>>
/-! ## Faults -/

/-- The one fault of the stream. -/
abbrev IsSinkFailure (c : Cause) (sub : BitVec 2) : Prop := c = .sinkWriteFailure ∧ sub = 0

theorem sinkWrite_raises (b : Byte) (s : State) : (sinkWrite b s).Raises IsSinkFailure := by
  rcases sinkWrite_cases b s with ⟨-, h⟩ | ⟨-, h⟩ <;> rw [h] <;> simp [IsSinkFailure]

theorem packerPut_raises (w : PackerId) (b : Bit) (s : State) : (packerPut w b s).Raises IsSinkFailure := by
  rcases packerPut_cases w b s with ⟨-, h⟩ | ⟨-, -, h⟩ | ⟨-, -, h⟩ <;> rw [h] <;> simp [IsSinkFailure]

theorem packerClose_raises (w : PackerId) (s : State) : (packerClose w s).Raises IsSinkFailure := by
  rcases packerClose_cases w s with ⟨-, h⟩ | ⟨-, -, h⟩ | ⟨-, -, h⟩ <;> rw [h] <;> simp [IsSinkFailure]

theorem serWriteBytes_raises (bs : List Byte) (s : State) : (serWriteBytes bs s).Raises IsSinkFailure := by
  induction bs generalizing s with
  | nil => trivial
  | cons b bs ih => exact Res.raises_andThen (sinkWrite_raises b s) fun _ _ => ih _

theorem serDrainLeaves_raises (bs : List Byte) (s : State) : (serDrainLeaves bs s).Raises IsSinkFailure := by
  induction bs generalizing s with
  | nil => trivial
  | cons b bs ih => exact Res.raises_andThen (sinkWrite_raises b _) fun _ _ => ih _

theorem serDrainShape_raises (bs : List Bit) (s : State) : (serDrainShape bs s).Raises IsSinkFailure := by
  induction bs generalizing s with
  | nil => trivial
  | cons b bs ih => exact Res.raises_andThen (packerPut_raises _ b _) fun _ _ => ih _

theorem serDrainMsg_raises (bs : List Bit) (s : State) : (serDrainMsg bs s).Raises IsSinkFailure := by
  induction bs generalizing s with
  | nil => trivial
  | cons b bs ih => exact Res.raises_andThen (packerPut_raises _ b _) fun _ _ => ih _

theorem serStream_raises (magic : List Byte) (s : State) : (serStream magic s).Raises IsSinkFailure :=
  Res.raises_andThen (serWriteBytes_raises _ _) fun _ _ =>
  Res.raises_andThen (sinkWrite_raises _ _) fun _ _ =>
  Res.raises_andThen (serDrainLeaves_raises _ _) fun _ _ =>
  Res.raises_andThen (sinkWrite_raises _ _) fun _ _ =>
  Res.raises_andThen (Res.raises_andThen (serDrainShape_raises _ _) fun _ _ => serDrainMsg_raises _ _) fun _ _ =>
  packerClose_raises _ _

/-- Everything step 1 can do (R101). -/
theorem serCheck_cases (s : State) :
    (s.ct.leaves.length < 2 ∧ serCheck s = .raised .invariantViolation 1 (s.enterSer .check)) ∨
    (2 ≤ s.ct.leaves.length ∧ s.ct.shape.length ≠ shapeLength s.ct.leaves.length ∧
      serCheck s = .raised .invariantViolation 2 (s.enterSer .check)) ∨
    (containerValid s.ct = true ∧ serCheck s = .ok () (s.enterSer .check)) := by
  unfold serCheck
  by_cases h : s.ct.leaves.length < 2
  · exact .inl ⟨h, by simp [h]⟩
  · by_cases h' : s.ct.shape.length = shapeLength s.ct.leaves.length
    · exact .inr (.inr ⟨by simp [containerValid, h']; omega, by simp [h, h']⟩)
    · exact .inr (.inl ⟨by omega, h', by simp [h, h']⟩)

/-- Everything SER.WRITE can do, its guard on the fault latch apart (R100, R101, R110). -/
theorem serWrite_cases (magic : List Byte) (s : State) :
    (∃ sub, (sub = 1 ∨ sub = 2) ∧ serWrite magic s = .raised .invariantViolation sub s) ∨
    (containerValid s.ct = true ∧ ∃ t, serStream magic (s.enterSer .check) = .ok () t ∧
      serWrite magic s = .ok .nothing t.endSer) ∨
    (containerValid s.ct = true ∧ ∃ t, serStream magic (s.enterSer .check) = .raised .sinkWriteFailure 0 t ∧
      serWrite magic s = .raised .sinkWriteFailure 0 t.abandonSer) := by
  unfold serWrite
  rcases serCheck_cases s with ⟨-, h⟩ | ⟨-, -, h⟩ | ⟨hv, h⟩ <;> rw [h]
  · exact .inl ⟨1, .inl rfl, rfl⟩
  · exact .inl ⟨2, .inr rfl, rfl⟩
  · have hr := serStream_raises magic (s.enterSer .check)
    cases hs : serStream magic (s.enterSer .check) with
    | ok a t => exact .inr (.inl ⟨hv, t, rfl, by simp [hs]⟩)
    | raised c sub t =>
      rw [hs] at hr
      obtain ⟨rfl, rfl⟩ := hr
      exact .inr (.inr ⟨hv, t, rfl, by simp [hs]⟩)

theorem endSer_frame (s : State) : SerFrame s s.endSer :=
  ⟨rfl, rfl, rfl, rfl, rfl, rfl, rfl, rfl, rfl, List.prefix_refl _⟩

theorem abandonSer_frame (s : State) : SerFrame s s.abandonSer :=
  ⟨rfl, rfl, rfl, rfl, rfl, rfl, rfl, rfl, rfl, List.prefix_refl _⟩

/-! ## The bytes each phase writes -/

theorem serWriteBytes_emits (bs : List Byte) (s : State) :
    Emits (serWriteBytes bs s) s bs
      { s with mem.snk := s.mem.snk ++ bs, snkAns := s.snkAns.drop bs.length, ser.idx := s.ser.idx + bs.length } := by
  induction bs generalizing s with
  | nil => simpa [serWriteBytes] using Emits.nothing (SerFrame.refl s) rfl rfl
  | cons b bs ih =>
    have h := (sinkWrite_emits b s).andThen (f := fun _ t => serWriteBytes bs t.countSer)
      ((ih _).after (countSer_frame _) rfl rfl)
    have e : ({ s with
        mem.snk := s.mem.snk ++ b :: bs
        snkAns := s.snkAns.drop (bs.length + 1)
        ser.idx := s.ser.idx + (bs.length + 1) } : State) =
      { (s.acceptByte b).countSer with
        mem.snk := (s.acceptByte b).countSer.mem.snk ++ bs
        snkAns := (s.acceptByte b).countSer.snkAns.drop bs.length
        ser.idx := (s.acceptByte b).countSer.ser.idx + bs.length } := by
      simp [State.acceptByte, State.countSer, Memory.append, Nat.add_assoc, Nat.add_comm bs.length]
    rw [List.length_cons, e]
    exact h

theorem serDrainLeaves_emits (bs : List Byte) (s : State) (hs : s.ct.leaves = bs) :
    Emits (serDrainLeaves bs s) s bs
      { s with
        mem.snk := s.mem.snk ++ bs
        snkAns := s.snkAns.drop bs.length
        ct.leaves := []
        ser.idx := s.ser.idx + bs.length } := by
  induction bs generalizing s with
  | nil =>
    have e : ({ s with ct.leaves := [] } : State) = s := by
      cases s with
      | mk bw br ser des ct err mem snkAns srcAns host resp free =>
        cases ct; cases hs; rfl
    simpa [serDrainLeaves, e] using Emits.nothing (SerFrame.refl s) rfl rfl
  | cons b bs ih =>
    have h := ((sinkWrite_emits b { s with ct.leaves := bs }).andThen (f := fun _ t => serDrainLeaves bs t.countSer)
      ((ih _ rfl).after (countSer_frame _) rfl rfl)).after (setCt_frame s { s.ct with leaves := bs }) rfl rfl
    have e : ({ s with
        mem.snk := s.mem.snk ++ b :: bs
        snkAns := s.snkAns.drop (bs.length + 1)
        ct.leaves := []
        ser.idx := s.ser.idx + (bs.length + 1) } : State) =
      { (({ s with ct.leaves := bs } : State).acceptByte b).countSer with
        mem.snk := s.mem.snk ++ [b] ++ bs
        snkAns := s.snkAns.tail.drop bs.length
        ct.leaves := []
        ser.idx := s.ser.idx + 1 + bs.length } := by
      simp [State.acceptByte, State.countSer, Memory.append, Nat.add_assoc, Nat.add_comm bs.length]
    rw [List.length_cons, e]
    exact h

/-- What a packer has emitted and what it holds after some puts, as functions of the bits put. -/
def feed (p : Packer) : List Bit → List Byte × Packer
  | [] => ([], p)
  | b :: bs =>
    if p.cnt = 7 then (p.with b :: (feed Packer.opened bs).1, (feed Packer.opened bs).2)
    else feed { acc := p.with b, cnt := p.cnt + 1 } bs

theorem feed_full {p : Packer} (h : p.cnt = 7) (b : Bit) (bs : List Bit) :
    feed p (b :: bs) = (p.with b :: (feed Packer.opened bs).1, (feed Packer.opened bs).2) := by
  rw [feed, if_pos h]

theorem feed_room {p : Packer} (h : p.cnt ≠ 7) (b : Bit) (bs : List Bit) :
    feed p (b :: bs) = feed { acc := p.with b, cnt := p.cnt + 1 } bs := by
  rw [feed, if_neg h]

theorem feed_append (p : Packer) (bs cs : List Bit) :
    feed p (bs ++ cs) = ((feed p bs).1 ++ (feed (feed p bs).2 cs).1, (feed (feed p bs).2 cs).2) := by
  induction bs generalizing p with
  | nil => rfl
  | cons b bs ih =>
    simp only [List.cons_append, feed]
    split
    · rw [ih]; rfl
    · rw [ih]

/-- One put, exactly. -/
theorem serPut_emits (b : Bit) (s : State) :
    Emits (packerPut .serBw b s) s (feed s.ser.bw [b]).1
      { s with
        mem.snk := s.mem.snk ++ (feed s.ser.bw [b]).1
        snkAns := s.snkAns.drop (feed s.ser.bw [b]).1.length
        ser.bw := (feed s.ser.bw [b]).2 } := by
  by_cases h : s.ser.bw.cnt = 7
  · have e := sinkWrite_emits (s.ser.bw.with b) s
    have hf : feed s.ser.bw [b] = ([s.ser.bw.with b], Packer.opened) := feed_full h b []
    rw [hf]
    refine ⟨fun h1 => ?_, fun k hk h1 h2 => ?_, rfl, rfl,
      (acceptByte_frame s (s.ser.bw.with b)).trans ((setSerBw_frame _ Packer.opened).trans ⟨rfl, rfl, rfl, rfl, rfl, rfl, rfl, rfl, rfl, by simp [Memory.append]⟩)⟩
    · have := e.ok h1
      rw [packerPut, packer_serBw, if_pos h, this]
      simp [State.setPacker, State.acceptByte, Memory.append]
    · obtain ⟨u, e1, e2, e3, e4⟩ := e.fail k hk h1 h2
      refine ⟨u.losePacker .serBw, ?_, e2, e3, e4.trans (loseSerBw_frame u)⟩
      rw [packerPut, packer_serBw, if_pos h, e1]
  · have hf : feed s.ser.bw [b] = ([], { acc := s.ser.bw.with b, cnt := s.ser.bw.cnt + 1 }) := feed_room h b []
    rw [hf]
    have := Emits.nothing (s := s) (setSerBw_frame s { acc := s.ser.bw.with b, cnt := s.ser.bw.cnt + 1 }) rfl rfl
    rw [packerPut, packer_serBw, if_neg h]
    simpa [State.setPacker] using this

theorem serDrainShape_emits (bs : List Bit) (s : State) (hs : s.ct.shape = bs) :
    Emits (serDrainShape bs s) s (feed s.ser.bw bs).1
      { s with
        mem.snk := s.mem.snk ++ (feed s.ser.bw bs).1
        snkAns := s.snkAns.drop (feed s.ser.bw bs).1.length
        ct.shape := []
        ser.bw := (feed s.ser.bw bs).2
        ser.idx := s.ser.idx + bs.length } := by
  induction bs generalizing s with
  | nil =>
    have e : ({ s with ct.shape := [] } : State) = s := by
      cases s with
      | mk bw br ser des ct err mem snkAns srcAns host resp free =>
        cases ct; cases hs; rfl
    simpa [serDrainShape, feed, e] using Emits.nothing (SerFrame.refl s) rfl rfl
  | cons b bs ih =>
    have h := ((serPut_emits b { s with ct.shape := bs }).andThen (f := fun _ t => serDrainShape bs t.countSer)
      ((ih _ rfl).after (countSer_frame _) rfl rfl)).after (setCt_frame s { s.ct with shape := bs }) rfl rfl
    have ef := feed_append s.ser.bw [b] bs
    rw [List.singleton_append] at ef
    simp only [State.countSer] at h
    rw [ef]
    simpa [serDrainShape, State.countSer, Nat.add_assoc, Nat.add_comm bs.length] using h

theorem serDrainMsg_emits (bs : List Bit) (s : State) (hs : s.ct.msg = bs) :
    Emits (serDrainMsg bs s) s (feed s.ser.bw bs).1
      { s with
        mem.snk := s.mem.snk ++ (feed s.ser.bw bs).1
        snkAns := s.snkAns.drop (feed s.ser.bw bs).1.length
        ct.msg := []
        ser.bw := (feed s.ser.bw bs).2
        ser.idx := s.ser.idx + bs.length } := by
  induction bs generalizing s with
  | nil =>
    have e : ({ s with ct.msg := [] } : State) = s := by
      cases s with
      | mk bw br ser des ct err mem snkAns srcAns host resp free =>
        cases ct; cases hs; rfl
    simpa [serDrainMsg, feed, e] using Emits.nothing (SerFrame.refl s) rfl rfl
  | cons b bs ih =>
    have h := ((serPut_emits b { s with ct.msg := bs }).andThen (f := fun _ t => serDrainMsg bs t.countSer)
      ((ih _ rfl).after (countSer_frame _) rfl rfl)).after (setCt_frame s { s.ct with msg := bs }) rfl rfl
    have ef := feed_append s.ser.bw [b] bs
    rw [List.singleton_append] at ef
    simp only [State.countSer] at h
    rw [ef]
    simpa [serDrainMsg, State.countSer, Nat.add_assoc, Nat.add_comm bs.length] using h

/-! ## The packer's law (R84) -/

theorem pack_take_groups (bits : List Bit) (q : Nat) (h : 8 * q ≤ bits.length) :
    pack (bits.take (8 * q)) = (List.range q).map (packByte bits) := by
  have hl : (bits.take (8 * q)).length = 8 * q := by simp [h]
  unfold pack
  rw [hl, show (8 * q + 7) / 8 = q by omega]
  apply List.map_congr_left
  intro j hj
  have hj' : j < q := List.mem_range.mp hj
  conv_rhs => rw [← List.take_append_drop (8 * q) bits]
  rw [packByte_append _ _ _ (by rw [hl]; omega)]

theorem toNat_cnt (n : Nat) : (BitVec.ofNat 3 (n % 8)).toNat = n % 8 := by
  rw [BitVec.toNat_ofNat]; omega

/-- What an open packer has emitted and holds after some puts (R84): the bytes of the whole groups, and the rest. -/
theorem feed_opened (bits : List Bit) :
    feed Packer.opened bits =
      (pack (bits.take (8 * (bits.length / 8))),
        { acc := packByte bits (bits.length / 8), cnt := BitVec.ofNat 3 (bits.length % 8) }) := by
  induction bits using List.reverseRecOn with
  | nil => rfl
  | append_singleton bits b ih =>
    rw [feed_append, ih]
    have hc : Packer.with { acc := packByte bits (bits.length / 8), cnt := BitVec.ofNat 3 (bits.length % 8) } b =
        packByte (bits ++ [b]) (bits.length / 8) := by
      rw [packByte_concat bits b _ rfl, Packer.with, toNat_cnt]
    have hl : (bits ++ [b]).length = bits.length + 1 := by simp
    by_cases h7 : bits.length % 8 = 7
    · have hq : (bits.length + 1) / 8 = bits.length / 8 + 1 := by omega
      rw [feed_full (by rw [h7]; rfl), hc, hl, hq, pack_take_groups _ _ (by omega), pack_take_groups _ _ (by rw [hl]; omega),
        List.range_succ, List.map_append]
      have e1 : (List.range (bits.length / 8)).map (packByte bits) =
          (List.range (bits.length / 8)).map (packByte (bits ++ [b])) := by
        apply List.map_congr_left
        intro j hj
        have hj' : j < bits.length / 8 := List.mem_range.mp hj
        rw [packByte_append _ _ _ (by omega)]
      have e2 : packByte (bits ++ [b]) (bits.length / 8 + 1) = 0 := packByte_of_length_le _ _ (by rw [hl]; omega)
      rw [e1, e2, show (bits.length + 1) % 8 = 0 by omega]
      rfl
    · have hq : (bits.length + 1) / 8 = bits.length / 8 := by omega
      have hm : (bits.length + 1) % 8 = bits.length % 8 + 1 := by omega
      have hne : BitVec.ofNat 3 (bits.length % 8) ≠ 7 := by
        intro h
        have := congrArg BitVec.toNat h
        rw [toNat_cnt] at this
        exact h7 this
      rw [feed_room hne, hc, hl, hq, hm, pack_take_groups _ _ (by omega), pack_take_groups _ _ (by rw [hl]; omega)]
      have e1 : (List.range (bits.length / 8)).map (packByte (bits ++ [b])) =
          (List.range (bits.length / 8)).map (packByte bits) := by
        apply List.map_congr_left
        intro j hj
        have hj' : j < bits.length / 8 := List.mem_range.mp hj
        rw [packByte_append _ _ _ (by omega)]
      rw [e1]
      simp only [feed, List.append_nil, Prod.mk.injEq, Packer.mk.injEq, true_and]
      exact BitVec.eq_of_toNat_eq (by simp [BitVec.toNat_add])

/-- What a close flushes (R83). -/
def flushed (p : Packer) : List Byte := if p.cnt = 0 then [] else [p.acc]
<<
**Brief**
Reproduce only this range: the first line of the data above through the line with "theorem packerPut_raises (w", both included, exactly as written.

**Solution for this exercise**
/-! ## Faults -/

/-- The one fault of the stream. -/
abbrev IsSinkFailure (c : Cause) (sub : BitVec 2) : Prop := c = .sinkWriteFailure ∧ sub = 0

theorem sinkWrite_raises (b : Byte) (s : State) : (sinkWrite b s).Raises IsSinkFailure := by
  rcases sinkWrite_cases b s with ⟨-, h⟩ | ⟨-, h⟩ <;> rw [h] <;> simp [IsSinkFailure]

theorem packerPut_raises (w : PackerId) (b : Bit) (s : State) : (packerPut w b s).Raises IsSinkFailure := by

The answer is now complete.